- _Requirement_: Some of the lines below need repeating. Reproduce exactly those between the lines holding "s.bayRec 0x13 0xFF" and "timeout apart. -/", inclusive.
----
/-! ### The committed configuration (R427) and firmware (R429) -/

/-- The configuration object, empty where none is committed. -/
def Bay.cfg (b : Bay) : Bytes := b.config.getD []
/-- CFG_VERSION; 0 with no configuration. -/
def Bay.cfgVersion (b : Bay) : Nat := fld b.cfg 24 4
/-- TOTAL_S. -/
def Bay.totalS (b : Bay) : Nat := fld b.cfg 224 4
/-- The port entry of a configuration object (R410). -/
def cfgEntry (obj : Bytes) (n : Nat) : MeterCfg :=
  let e := slice obj (256 + 8 * n) 8
  { mode := (byteAt e 0).setWidth 4, opt := (byteAt e 1).setWidth 4, filt := byteAt e 2, rate := BitVec.ofNat 16 (fld e 4 2) }
/-- The committed firmware image, empty where none is. -/
def Bay.image (b : Bay) : Bytes :=
  match b.fwSel with
  | none => []
  | some sel => if sel then b.fwB else b.fwA
/-- VERSION of an image header (Table 09-9). -/
def imgVersion (i : Bytes) : Nat := fld i 16 4
/-- BODY_HASH matches. -/
def imgBodyOk (i : Bytes) : Bool := sha (slice i 256 (fld i 20 4 + fld i 24 4)) == slice i 64 32

/-- The Bay signing key (R416). -/
def State.bayScalar (s : State) : Nat := keyScalar (s.dukKey "BAY")

/-! ### Records (R414 to R418) -/

/-- The RTC as a record takes it: seconds, and subseconds with SET. -/
def State.rtcStamp (s : State) : BitVec 48 × BitVec 16 :=
  (s.guard.rtc, BitVec.ofBool s.guard.rtcSet ++ s.guard.rtcSub)

/-- Every type except MEASURE and TOTAL is an event record (R418). -/
def isEventRec (t : Byte) : Bool := t != 0x01 && t != 0x02
/-- The types that increment the event counter (R415). -/
def countsEvt (t : Byte) : Bool := t = 0x11 ∨ t = 0x12 ∨ t = 0x13 ∨ t = 0x14

/-- A body of 24 bytes. -/
def body24 (b : Bytes) : Bytes := padTo 24 b

/-- A record joins those waiting for the signer (R418): while 224 wait no TOTAL is queued, and a TIME_STEP or
FW_RESTART replaces one of its type, which then counts. -/
def Bay.queueRec (b : Bay) (r : BayWaitRec) : Bay :=
  if 224 ≤ b.queue.length then
    if r.type = 0x02 then b
    else if (r.type = 0x14 ∨ r.type = 0x16) ∧ b.queue.any (·.type == r.type) then
      let old := (b.queue.find? (·.type == r.type)).getD r
      { b with queue := b.queue.replace old { r with count := old.count + 1 } }
    else { b with queue := b.queue ++ [r] }
  else { b with queue := b.queue ++ [r] }

/-- The monitor queues a record, stamped with the RTC and the seal state. -/
def State.bayRec (type port : Byte) (body : Bytes) (s : State) : State :=
  let (t, u) := s.rtcStamp
  s.updBay fun b => b.queueRec { type, time := t, subs := u, port, flags := BitVec.ofNat 8 b.sealSt.code, body := body24 body }

/-- A TOTAL record of a port (R413, Table 17-11a), and the value that the next one names. -/
def State.bayTotalRec (reason : Byte) (n : Fin 64) (s : State) : State :=
  let m := s.bay.meters[n]
  if 224 ≤ s.bay.queue.length then s
  else
    (s.bayRec 0x02 (BitVec.ofNat 8 n.val) (leN 8 m.total.toNat ++ leN 8 m.prevTotal.toNat ++ [m.cfg.mode.setWidth 8, reason])).updMeter
      n fun m => { m with prevTotal := m.total }

/-- A port counts: PULSE, QUAD or FREQ. -/
def MeterCfg.counts (c : MeterCfg) : Bool := c.mode = 1 ∨ c.mode = 2 ∨ c.mode = 4

/-- TOTAL records of every counting port. -/
def State.bayTotals (reason : Byte) (s : State) : State :=
  (List.finRange 64).foldl (fun s n => if (s.bay.meters[n]).cfg.counts then s.bayTotalRec reason n else s) s

/-- The newest record number in the ring (R417). -/
def Bay.newest (b : Bay) : Nat :=
  match b.ring.getLast? with
  | none => 0
  | some r => fld r 4 6

/-- A counter bank commits (R403): A takes even SEQ values and B odd ones, the first 0 (R358, R359). -/
def Bay.commitBank (b : Bay) (kind : Nat) (rtc : BitVec 48) : Bay :=
  let next (x : Option BayBank) : Nat := match x with | none => 0 | some k => k.seq + 1
  let n := max (next b.bankA) (next b.bankB)
  let k : BayBank := { seq := n, totals := (b.meters.toList.map (·.total)), rtc, kind }
  if n % 2 = 0 then { b with bankA := some k } else { b with bankB := some k }

/-- The newest valid bank. -/
def Bay.newestBank (b : Bay) : Option BayBank :=
  match b.bankA, b.bankB with
  | none, y => y
  | x, none => x
  | some x, some y => if x.seq < y.seq then some y else some x

/-- The seal as the supervisor sees it: HRB_SEAL, with EVT_C.SEAL at a change (R181, R185). -/
def State.sealView (s : State) : State :=
  if s.bay.bridge = 1 then
    let st : BitVec 2 := BitVec.ofNat 2 s.bay.sealSt.code
    let pd := s.bay.sealPend.map fun p => BitVec.ofNat 2 p.target.code
    if s.bay.seenSeal = st ∧ s.bay.seenPend = pd then s
    else (s.updBay fun b => { b with seenSeal := st, seenPend := pd }).evC 1
  else s

/-- A SEAL record (Table 17-11a). -/
def State.sealRec (old new : SealState) (cause : Byte) (digest : Bytes) (s : State) : State :=
  s.bayRec 0x13 0xFF ([BitVec.ofNat 8 old.code, BitVec.ofNat 8 new.code, cause, if s.bay.pinLow then 1 else 0] ++ padTo 16 digest)

/-- A pending seal change takes effect, with the pin checked again (R425). -/
def State.applySeal (s : State) : State :=
  match s.bay.sealPend with
  | none => s
  | some p =>
    let old := s.bay.sealSt
    if s.bay.pinLow then
      ((s.updBay fun b => { b with sealPend := none, sealSt := p.target }).sealRec old p.target 0 p.digest).sealView
    else ((s.updBay fun b => { b with sealPend := none }).sealRec old old 2 p.digest).sealView

/-- BAY_SEAL_N high after filtering (R423, Table 17-12a). -/
def State.sealBreak (s : State) : State :=
  if s.bay.sealSt = .sealed then
    ((s.updBay fun b => { b with sealSt := .broken, sealPend := none }).sealRec .sealed .broken 1 []).sealView
  else s

def execSealPinChange (high : Bool) (s : State) : Res :=
  .next <|
    if s.bayOn then
      let was := s.bay.pinLow
      let s := s.updBay fun b => { b with pinLow := !high }
      let s := if s.released ∧ was ≠ s.bay.pinLow then s.evC 1 else s
      if high then s.sealBreak else s
    else s

/-! ### Meter ports (R409 to R412) -/

/-- Any event of a port (R407). -/
def Meter.event (m : Meter) : Bool := m.ovr.set || m.ferr.set || m.qerr.set || m.gate.set || m.rx != []

/-- The causes of Bay's WAIT that are pending, the timeout apart. -/
def Bay.causes (b : Bay) : BitVec 4 :=
  (if b.meters.toList.any Meter.event then 1 else 0) ||| (if b.fw.message.isSome then 2 else 0) |||
    (if b.fw.tickets.any (·.2.isSome) then 4 else 0)

/-- Results of a call in a0, a1 and a2 (R247). -/
def BayFw.ret (f : BayFw) (status : Nat) (out : List Word) : BayFw :=
  let r := f.regs.set 9 (BitVec.ofNat 32 status)
  let r := match out with | [] => r | a :: _ => r.set 10 a
  let r := match out with | _ :: b :: _ => r.set 11 b | _ => r
  { f with regs := r }

/-- A waiting firmware returns once a cause of its mask is pending. -/
def State.bayWake (s : State) : State :=
  match s.bay.fw.waiting with
  | none => s
  | some (mask, _) =>
    if s.bay.causes &&& mask ≠ 0 then
      let c := s.bay.causes &&& mask
      s.updFw fun f => { f with waiting := none }.ret 0 [c.setWidth 32]
    else s
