-- ==== Sys2Proof/Machine/Clock.lean ====
section
/-! DEFINITION. What the passing of a second does while no command comes: the RTC, the seconds that the HRB and the
supervisor count, the transmit FIFOs of the meter ports, and the timeout of a WAIT of Bay's firmware (R173, R407, R411, R450, R470,
R475, R488; log 20). -/

namespace Sys2Proof.Machine

/-- The battery domain's RTC counts one second (R450). -/
def Guard.second (g : Guard) : Guard := if g.powered then { g with rtc := g.rtc + 1 } else g

/-- The LC nonce ages and the debug session's time runs (R470, R475). -/
def Lc.second (l : Lc) : Lc :=
  { l with nonce := l.nonce.map fun n => { n with age := n.age + 1 }, dbgSession := l.dbgSession.map fun d => { d with left := d.left - 1 } }

/-- A UART port sends what its transmit FIFO holds (R411). -/
def Meter.second (m : Meter) : Meter := if m.cfg.mode = 3 then { m with tx := [] } else m

/-- A WAIT of Bay's firmware whose timeout passes within the second returns; a longer one has a second less to go (R407). -/
def BayFw.second (f : BayFw) : BayFw :=
  match f.waiting with
  | none => f
  | some (mask, us) =>
    if !mask.getLsbD 3 then f
    else if us.toNat ≤ 1000000 then { f with waiting := none }.ret 0 [8]
    else { f with waiting := some (mask, us - 1000000) }

/-- Bay in a second: its oscillator runs whether or not the main side does (R401). -/
def Bay.second (b : Bay) : Bay :=
  if b.running then { b with meters := b.meters.map Meter.second, fw := if b.holding then b.fw else b.fw.second } else b

/-- One second passes. -/
def State.tick (s : State) : State :=
  let s := { s with guard := s.guard.second, bay := s.bay.second }
  if s.released then
    { s with hrb := { s.hrb with uptime := s.hrb.uptime + 1 }, lc := s.lc.second
             bqt := { s.bqt with cache := s.bqt.cache.map fun e => { e with age := e.age + 1 } } }
  else s

end Sys2Proof.Machine
end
----
- _Result below_:
  s.bayRec 0x13 0xFF ([BitVec.ofNat 8 old.code, BitVec.ofNat 8 new.code, cause, if s.bay.pinLow then 1 else 0] ++ padTo 16 digest)

/-- A pending seal change takes effect, with the pin checked again (R425). -/
def State.applySeal (s : State) : State :=
  match s.bay.sealPend with
  | none => s
  | some p =>
    let old := s.bay.sealSt
    if s.bay.pinLow then
      ((s.updBay fun b => { b with sealPend := none, sealSt := p.target }).sealRec old p.target 0 p.digest).sealView
    else ((s.updBay fun b => { b with sealPend := none }).sealRec old old 2 p.digest).sealView

/-- BAY_SEAL_N high after filtering (R423, Table 17-12a). -/
def State.sealBreak (s : State) : State :=
  if s.bay.sealSt = .sealed then
    ((s.updBay fun b => { b with sealSt := .broken, sealPend := none }).sealRec .sealed .broken 1 []).sealView
  else s

def execSealPinChange (high : Bool) (s : State) : Res :=
  .next <|
    if s.bayOn then
      let was := s.bay.pinLow
      let s := s.updBay fun b => { b with pinLow := !high }
      let s := if s.released ∧ was ≠ s.bay.pinLow then s.evC 1 else s
      if high then s.sealBreak else s
    else s

/-! ### Meter ports (R409 to R412) -/

/-- Any event of a port (R407). -/
def Meter.event (m : Meter) : Bool := m.ovr.set || m.ferr.set || m.qerr.set || m.gate.set || m.rx != []

/-- The causes of Bay's WAIT that are pending, the timeout apart. -/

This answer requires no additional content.